SUPPLIED DATA Block Start
theorem Kind.ofId_id (k : Kind) : Kind.ofId (BitVec.ofNat 4 k.id) = some k := by cases k <;> rfl

theorem decodeEvent_encRow (k : Kind) : decodeEvent (BitVec.ofNat 16 (k.id * 16 + 4)) = .ok (encRow k) := by
  cases k <;> rfl

/-- Settles O40: KIND names the kind, whose row runs the same encoder. -/
theorem encodeRunsItsKind : Obligations.EncodeRunsItsKind := by
  refine fun s k => ⟨decodeEvent_encRow k, ?_, exec_encRow_of_encodeKind rfl, encodeKind_eq_unsupported_iff _ k _⟩
  rw [exec_encRow, exec, execEncode, Kind.ofId_id]

/-! ### The frames of the encoders -/

/-- Every encoded frame begins with its kind's command byte and has its kind's length (43_codecs.md R201). -/
theorem isCandidate_of_encodeKind {r : Registry} (hr : r.legal = true) {k : Kind} {o : Opnd} {f : Frame}
    (h : encodeKind r k o = .frame f) : r.isCandidate f k = true := by
  rw [Registry.isCandidate_iff]
  have hlegal := Registry.legal_iff.1 hr
  cases k with
  | headingCourse =>
    obtain ⟨-, rfl⟩ := rangeChecked_eq_frame.1 h
    refine ⟨rfl, ?_⟩
    simp [Registry.len]
    omega
  | keystroke =>
    cases h
    refine ⟨rfl, ?_⟩
    simp [Registry.len]
    omega
  | windAngle | windSpeed | waypointName | lamp =>
    obtain ⟨-, rfl⟩ := rangeChecked_eq_frame.1 h
    exact ⟨rfl, rfl⟩
  | stw =>
    cases h
    exact ⟨rfl, rfl⟩
  | navToWaypoint | calibration | deadband | ccWarnings | apWindStatus => cases h

/-- Settles O42: an encoded frame is whole and a candidate of its kind, and a candidate has its kind's length. -/
theorem encodedFramesAreWhole : Obligations.EncodedFramesAreWhole := by
  intro r k o f hr h
  have hc := isCandidate_of_encodeKind hr h
  exact ⟨(Registry.isCandidate_iff.1 hc).2, wholeFrame_of_encodeKind hr h, hc⟩

end Sys2Proof.Machine

/-! ### The round trip of an encoded frame -/

namespace Sys2Proof.Machine

open Sys2Proof.Claims

/-- A frame of a kind that matches it and whose record shows the operand's values (43_codecs.md R199). -/
def decodesBack (r : Registry) (k : Kind) (o : Opnd) (f : Frame) : Prop :=
  matchKind r k f = true ∧ ∃ fields diag, decodeKind r k f = some (fields, diag) ∧ roundTrips r o fields

/-- The parts of u in an attribute byte: the quadrant, the odd degree, and a bit that no canonical frame sets. -/
theorem attributeByte_parts {odd q m : Nat} (ho : odd ≤ 1) (hq : q ≤ 3) (hm : m ≤ 15) :
    ((odd * 4 + q) * 16 + m) % 2 ^ 8 / 16 % 4 = q ∧ ((odd * 4 + q) * 16 + m) % 2 ^ 8 / 64 % 2 = odd ∧
      ((odd * 4 + q) * 16 + m) % 2 ^ 8 / 128 = 0 := by
  omega

/-- The parts of a byte with a quadrant above six bits. -/
theorem quadrantByte_parts {q n : Nat} (hq : q ≤ 3) (hn : n < 64) :
    (q * 64 + n) % 2 ^ 8 / 64 = q ∧ (q * 64 + n) % 2 ^ 8 % 64 = n := by
  omega

/-- The quadrant, the 2-degree steps and the odd degree make up the heading again (42_bit_helpers.md R145, R150). -/
theorem decodesBack_headingCourse {r : Registry} (hr : r.legal = true) {o : Opnd} {f : Frame}
    (h : encodeHeadingCourse r o = .frame f) : decodesBack r .headingCourse o f := by
  obtain ⟨hrange, -⟩ := rangeChecked_eq_frame.1 h
  obtain ⟨hh, hc⟩ : o.heading.toNat ≤ 359 ∧ o.courseHalf.toNat ≤ 719 := by omega
  obtain ⟨h4, h18, -⟩ := Registry.legal_iff.1 hr
  rw [encodeHeadingCourse_of_le hr hh hc] at h
  cases h
  obtain ⟨hquad, hodd, htop⟩ := attributeByte_parts (odd := o.heading.toNat % 90 % 2) (q := o.heading.toNat / 90)
    (m := r.lenHeadingCourse - 3) (by omega) (by omega) (by omega)
  obtain ⟨hcourse, hsteps⟩ := quadrantByte_parts (q := o.courseHalf.toNat / 180) (n := o.heading.toNat % 90 / 2)
    (by omega) (by omega)
  obtain ⟨n, hn, hv⟩ := heading_auxnib_eq
    (BitVec.ofNat 8 ((o.heading.toNat % 90 % 2 * 4 + o.heading.toNat / 90) * 16 + (r.lenHeadingCourse - 3)))
    (BitVec.ofNat 8 (o.courseHalf.toNat / 180 * 64 + o.heading.toNat % 90 / 2))
  refine ⟨rfl, _, _, decodeKind_headingCourse_of_heading hn .., BitVec.eq_of_toNat_eq ?_, BitVec.eq_of_toNat_eq ?_, rfl⟩
  · rw [hv, BitVec.toNat_ofNat, BitVec.toNat_ofNat, hquad, hodd, htop, hsteps]
    omega
  · rw [coursehalf_toNat, BitVec.toNat_ofNat, BitVec.toNat_ofNat, hcourse]
    omega

/-- U16BE is the inverse of SPLIT16 (42_bit_helpers.md R143). -/
theorem u16be_split16 (v : BitVec 16) : u16be (split16 v).1 (split16 v).2 = v := by
  have hv := v.isLt
  rw [split16_eq, u16be_eq]
  apply BitVec.eq_of_toNat_eq
  simp only [BitVec.toNat_ofNat]
  omega

theorem decodesBack_windAngle (r : Registry) {o : Opnd} {f : Frame} (h : encodeWindAngle o = .frame f) :
    decodesBack r .windAngle o f := by
  obtain ⟨-, rfl⟩ := rangeChecked_eq_frame.1 h
  exact ⟨rfl, _, _, rfl, u16be_split16 o.angleHalf, (by decide : auxnib 0x01 = 0)⟩

theorem decodesBack_stw (r : Registry) {o : Opnd} {f : Frame} (h : encodeStw o = .frame f) :
    decodesBack r .stw o f := by
  cases h
  exact ⟨rfl, _, _, rfl, u16be_split16 o.stwTenths, (by decide : auxnib 0x01 = 0)⟩

/-- The knots byte stays below the unit bit, and its tenths byte is a digit. -/
theorem decodesBack_windSpeed (r : Registry) {o : Opnd} {f : Frame} (h : encodeWindSpeed o = .frame f) :
    decodesBack r .windSpeed o f := by
  obtain ⟨hrange, -⟩ := rangeChecked_eq_frame.1 h
  have hle : o.windTenths.toNat ≤ 1279 := Nat.not_lt.1 hrange
  obtain ⟨hknots, -⟩ := knots_toNat hle
  rw [encodeWindSpeed_of_le hle] at h
  cases h
  refine ⟨matchWindSpeed_iff.2 ?_, _, _, decodeKind_windSpeed .., ?_, BitVec.eq_of_toNat_eq ?_, by decide⟩
  · rw [BitVec.toNat_ofNat]
    omega
  · rw [hknots]
    exact decide_eq_false (by omega)
  · have hlow : o.windTenths.toNat / 10 % 128 = o.windTenths.toNat / 10 := by omega
    have hdigit : o.windTenths.toNat % 10 % 2 ^ 8 = o.windTenths.toNat % 10 := by omega
    rw [hknots, BitVec.toNat_ofNat, BitVec.toNat_ofNat, hlow, hdigit]
    omega

theorem decodesBack_keystroke {r : Registry} (hr : r.legal = true) {o : Opnd} {f : Frame}
    (h : encodeKeystroke r o = .frame f) : decodesBack r .keystroke o f := by
  obtain ⟨-, -, h4, h18, -⟩ := Registry.legal_iff.1 hr
  have haux := o.aux.isLt
  rw [encodeKeystroke_eq hr] at h
  cases h
  refine ⟨matchKeystroke_iff.2 rfl, _, _, decodeKind_keystroke .., rfl, BitVec.eq_of_toNat_eq ?_, rfl⟩
  simp only [BitVec.toNat_ofNat]
  omega

theorem decodesBack_lamp (r : Registry) {o : Opnd} {f : Frame} (h : encodeLamp o = .frame f) :
    decodesBack r .lamp o f := by
  obtain ⟨hrange, -⟩ := rangeChecked_eq_frame.1 h
  have hle : o.level.toNat ≤ 3 := Nat.not_lt.1 hrange
  obtain ⟨level, hlevel⟩ : ∃ level : BitVec 2, level.toNat = o.level.toNat :=
    ⟨BitVec.ofNat 2 o.level.toNat, by rw [BitVec.toNat_ofNat]; omega⟩
  rw [encodeLamp_of_le hle, ← hlevel] at h
  cases h
  refine ⟨matchLamp_iff.2 ?_, _, _, decodeKind_lamp .., hlevel, by decide⟩
  clear hlevel
  revert level
  decide

/-- The character a code shows as is the canonical form of the one it came from (43_codecs.md R180). -/
theorem ascii6_char6 (ch : Byte) : ascii6 (char6 ch) = canonicalChar ch := by
  revert ch
  decide

/-- A slot of a waypoint name shows its character, or '0' from the name's end on (43_codecs.md R180). -/
theorem ascii6_nameCode (o : Opnd) (i : Fin 4) :
    ascii6 (nameCode o i) = if i.val < o.nameLength.toNat then canonicalChar o.chars[i] else 0x30 := by
  unfold nameCode
  split
  · exact ascii6_char6 _
  · rfl

theorem unpack6x4_nameBytes (o : Opnd) :
    unpack6x4 (nameBytes o).1 (nameBytes o).2.1 (nameBytes o).2.2 =
      (nameCode o 0, nameCode o 1, nameCode o 2, nameCode o 3) :=
  packUnpackInverse.1 _ _ _ _

theorem decodesBack_waypointName (r : Registry) {o : Opnd} {f : Frame} (h : encodeWaypointName r o = .frame f) :
    decodesBack r .waypointName o f := by
  obtain ⟨hrange, -⟩ := rangeChecked_eq_frame.1 h
  rw [encodeWaypointName_of_le r (Nat.not_lt.1 hrange)] at h
  cases h
  refine ⟨matchWaypointName_iff.2 ⟨rfl, rfl, rfl⟩, _, _, decodeKind_waypointName_of_unpack (unpack6x4_nameBytes o) ..,
    fun i => ?_, by decide⟩
  rw [← ascii6_nameCode]
  fin_cases i <;> rfl

/-- What an encoder gives, its kind's decoder reads back (43_codecs.md R199). -/
theorem decodesBack_of_encodeKind {r : Registry} (hr : r.legal = true) {k : Kind} {o : Opnd} {f : Frame}
    (h : encodeKind r k o = .frame f) : decodesBack r k o f := by
  cases k with
  | headingCourse => exact decodesBack_headingCourse hr h
  | windAngle => exact decodesBack_windAngle r h
  | windSpeed => exact decodesBack_windSpeed r h
  | keystroke => exact decodesBack_keystroke hr h
  | waypointName => exact decodesBack_waypointName r h
  | lamp => exact decodesBack_lamp r h
  | stw => exact decodesBack_stw r h
  | navToWaypoint | calibration | deadband | ccWarnings | apWindStatus => cases h

/-- Settles O43: the frame is whole, so it is recovered and classified; its kind is the first candidate that matches,
and its record shows the operand's values. -/
theorem encodedFrameRoundTrips : Obligations.EncodedFrameRoundTrips := by
  intro s k o f ps rest h hs henc hfirst hps hin
  obtain ⟨hm, fields, diag, hd, hback⟩ := decodesBack_of_encodeKind h.registry henc
  obtain ⟨t, hrun, -, -, -, -, -, -, hshow⟩ :=
    frameFedByteByByteIsClassified s f ps rest h hs (wholeFrame_of_encodeKind h.registry henc) hps hin
  rw [classify_of_first (isCandidate_of_encodeKind h.registry henc) hm hd hfirst] at hshow
  exact ⟨t, fields, hrun, hshow.1, decodeKind_kind hd, hback⟩

end Sys2Proof.Machine

/-! ### What the instructions leave unchanged -/

namespace Sys2Proof.Machine

open Sys2Proof.Claims

/-- Every instruction outside the receive path leaves the Frame Assembler, BUF, the registry and the ports (10_state.md
R30). -/
theorem exec_frame_of_not_receives {i : Instr} {s t : State} (hi : receives i = false) (h : exec i s = .next t) :
    ∃ rx tx diag fault, t = { s with rx := rx, tx := tx, diag := diag, fault := fault } := by
  have hnot : ¬ ((∃ b, i = .byteIn b) ∨ i = .sourceClosed ∨ i = .cancel) := fun hr => by
    simp [receives_iff.2 hr] at hi
  rcases exec_cases h with hr | hr | hr | ⟨-, rfl⟩ | ⟨k, -, rfl⟩ | ⟨-, rfl⟩ | ⟨k, f, -, rfl⟩
  · exact absurd (.inl hr) hnot
  · exact absurd (.inr (.inl hr)) hnot
  · exact absurd (.inr (.inr hr)) hnot
  · exact ⟨_, _, _, _, rfl⟩
  · exact ⟨_, _, _, _, rfl⟩
  · exact ⟨_, _, _, _, rfl⟩
  · obtain ⟨rx, diag, hp⟩ := s.present_classifyAmong f s.registry (Kind.fromOn k)
    exact ⟨rx, .none, diag, s.fault, hp⟩

/-- Settles O52: outside the receive path only the results and FAULT are written, and FAULT by an illegal row only. -/
theorem nonReceivingInstructionsKeepTheAssembler : Obligations.NonReceivingInstructionsKeepTheAssembler := by
  intro i s t hi h
  have hfault (hres : ¬ reserved i) (hkind : ∀ kind, i = .encode kind → kind.toNat < 12) : t.fault = s.fault := by
    refine exec_fault_of_not_illegalRow ?_ h
    rintro (hr | ⟨kind, hk, hle⟩)
    · exact hres hr
    · exact absurd (hkind kind hk) (Nat.not_lt.2 hle)
  obtain ⟨rx, tx, diag, fault, rfl⟩ := exec_frame_of_not_receives hi h
  exact ⟨rfl, rfl, rfl, fun _ => rfl, rfl, rfl, rfl, rfl, hfault⟩

/-! ### BUF -/

theorem execByteIn_buf_wf {b : Byte} {s t : State} (hwf : s.buf.wf) (h : exec (.byteIn b) s = .next t) : t.buf.wf := by
  obtain ⟨-, rfl⟩ | ⟨-, rfl⟩ | ⟨-, hc, -, rfl⟩ | ⟨-, -, -, f, rfl⟩ := execByteIn_cases h
  · exact Memory.write_wf hwf (by decide) b
  · exact Memory.write_wf hwf (by decide) b
  · exact Memory.write_wf hwf hc b
  · obtain ⟨rx, diag, hp⟩ := State.present_classifyAmong s.dropFrame f s.registry Kind.all
    rw [classify, hp]
    exact Memory.dropFrame_wf s

/-- Settles O54: BYTE_IN stores inside 0..17 or empties BUF, SOURCE_CLOSED and CANCEL empty it or keep it, and no other
instruction writes it. -/
theorem bufStaysCanonical : Obligations.BufStaysCanonical := by
  intro i s t hwf h
  cases hi : receives i with
  | false =>
    obtain ⟨rx, tx, diag, fault, rfl⟩ := exec_frame_of_not_receives hi h
    exact hwf
  | true =>
    obtain ⟨b, rfl⟩ | rfl | rfl := receives_iff.1 hi
    · exact execByteIn_buf_wf hwf h
    · obtain ⟨-, rfl⟩ | ⟨-, rfl⟩ := execSourceClosed_cases h
      · exact hwf
      · exact Memory.dropFrame_wf s
    · cases h
      exact Memory.dropFrame_wf s

/-- Settles O55: reads are bounded by FA_COUNT, writes by 17, and a store reads back. -/
theorem bufAccessesStayInside : Obligations.BufAccessesStayInside := by
  refine fun s i b => ⟨fun h => ?_, fun h => ?_, fun h => ⟨_, State.bufWrite_eq_ok.2 ⟨h, rfl⟩, fun n hn => ?_⟩⟩
  · exact if_neg (Nat.not_lt.2 h)
  · exact if_neg (Nat.not_lt.2 h)
  · exact State.bufRead_stored (s := s) rfl hn

/-! ### The operand port -/

/-- The state with another operand record on the port. -/
def State.withOpnd (s : State) (o : Opnd) : State := { s with opnd := o }

theorem State.present_withOpnd (s : State) (o : Opnd) (f : Frame) (rep : Report) :
    (s.withOpnd o).present f rep = (s.present f rep).withOpnd o := by
  cases rep <;> rfl

/-- A classification does the same with another operand record on the port. -/
theorem classifyInto_withOpnd {ks : List Kind} {f : Frame} {s t : State} (o : Opnd)
    (h : classifyInto ks f s = .next t) : classifyInto ks f (s.withOpnd o) = .next (t.withOpnd o) := by
  unfold classifyInto at h ⊢
  split at h
  · next hfit =>
    cases h
    exact (if_pos hfit).trans (congrArg Host.Outcome.next (s.present_withOpnd o f _))
  · cases h

/-- The last byte of a frame answers a next state where the bytes before it are held and the frame is classified
(40_frame_assembler.md R103). -/
theorem completeFrame_eq_next {b : Byte} {s t : State} : completeFrame b s = .next t ↔
    ∃ held, s.bufReadPrefix (s.faLen.toNat - 1) = .ok held ∧
      classifyInto Kind.all (held ++ [b]) s.dropFrame = .next t := by
  unfold completeFrame
  split
  · next e he => simp [he]
  · next held hheld => simp [hheld]

theorem completeFrame_withOpnd {b : Byte} {s t : State} (o : Opnd) (h : completeFrame b s = .next t) :
    completeFrame b (s.withOpnd o) = .next (t.withOpnd o) := by
  obtain ⟨held, hheld, hclass⟩ := completeFrame_eq_next.1 h
  have hsame := State.bufReadPrefix_congr (s := s) (t := s.withOpnd o) (n := s.faLen.toNat - 1) fun _ _ => rfl
  exact completeFrame_eq_next.2 ⟨held, hsame.trans hheld, classifyInto_withOpnd o hclass⟩

/-- BYTE_IN does the same in each FA_STATE. -/
theorem execByteIn_withOpnd {b : Byte} {s t : State} (o : Opnd) (h : execByteIn b s = .next t) :
    execByteIn b (s.withOpnd o) = .next (t.withOpnd o) := by
  cases hs : s.faState with
  | sCmd =>
    rw [execByteIn_sCmd hs] at h
    cases h
    exact execByteIn_sCmd (s := s.withOpnd o) hs b
  | sAttr =>
    rw [execByteIn_sAttr hs] at h
    cases h
    exact execByteIn_sAttr (s := s.withOpnd o) hs b
  | sPayload =>
    by_cases hc : s.faCount.toNat < 18
    · by_cases hl : s.faCount.toNat + 1 = s.faLen.toNat
      · rw [execByteIn_sPayload_last hs hc hl] at h
        rw [execByteIn_sPayload_last (s := s.withOpnd o) hs hc hl]
        exact completeFrame_withOpnd o h
      · rw [execByteIn_sPayload_more hs hc hl] at h
        cases h
        exact execByteIn_sPayload_more (s := s.withOpnd o) hs hc hl b
    · rw [execByteIn_sPayload_full hs (Nat.le_of_not_lt hc)] at h
      cases h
SUPPLIED DATA Block End
ASSIGNMENT>
Copy exactly the lines above, from the one containing "next hfit =>" through the very last line.

SOLUTION BELOW>
  · next hfit =>
    cases h
    exact (if_pos hfit).trans (congrArg Host.Outcome.next (s.present_withOpnd o f _))
  · cases h

/-- The last byte of a frame answers a next state where the bytes before it are held and the frame is classified
(40_frame_assembler.md R103). -/
theorem completeFrame_eq_next {b : Byte} {s t : State} : completeFrame b s = .next t ↔
    ∃ held, s.bufReadPrefix (s.faLen.toNat - 1) = .ok held ∧
      classifyInto Kind.all (held ++ [b]) s.dropFrame = .next t := by
  unfold completeFrame
  split
  · next e he => simp [he]
  · next held hheld => simp [hheld]

theorem completeFrame_withOpnd {b : Byte} {s t : State} (o : Opnd) (h : completeFrame b s = .next t) :
    completeFrame b (s.withOpnd o) = .next (t.withOpnd o) := by
  obtain ⟨held, hheld, hclass⟩ := completeFrame_eq_next.1 h
  have hsame := State.bufReadPrefix_congr (s := s) (t := s.withOpnd o) (n := s.faLen.toNat - 1) fun _ _ => rfl
  exact completeFrame_eq_next.2 ⟨held, hsame.trans hheld, classifyInto_withOpnd o hclass⟩

/-- BYTE_IN does the same in each FA_STATE. -/
theorem execByteIn_withOpnd {b : Byte} {s t : State} (o : Opnd) (h : execByteIn b s = .next t) :
    execByteIn b (s.withOpnd o) = .next (t.withOpnd o) := by
  cases hs : s.faState with
  | sCmd =>
    rw [execByteIn_sCmd hs] at h
    cases h
    exact execByteIn_sCmd (s := s.withOpnd o) hs b
  | sAttr =>
    rw [execByteIn_sAttr hs] at h
    cases h
    exact execByteIn_sAttr (s := s.withOpnd o) hs b
  | sPayload =>
    by_cases hc : s.faCount.toNat < 18
    · by_cases hl : s.faCount.toNat + 1 = s.faLen.toNat
      · rw [execByteIn_sPayload_last hs hc hl] at h
        rw [execByteIn_sPayload_last (s := s.withOpnd o) hs hc hl]
        exact completeFrame_withOpnd o h
      · rw [execByteIn_sPayload_more hs hc hl] at h
        cases h
        exact execByteIn_sPayload_more (s := s.withOpnd o) hs hc hl b
    · rw [execByteIn_sPayload_full hs (Nat.le_of_not_lt hc)] at h
      cases h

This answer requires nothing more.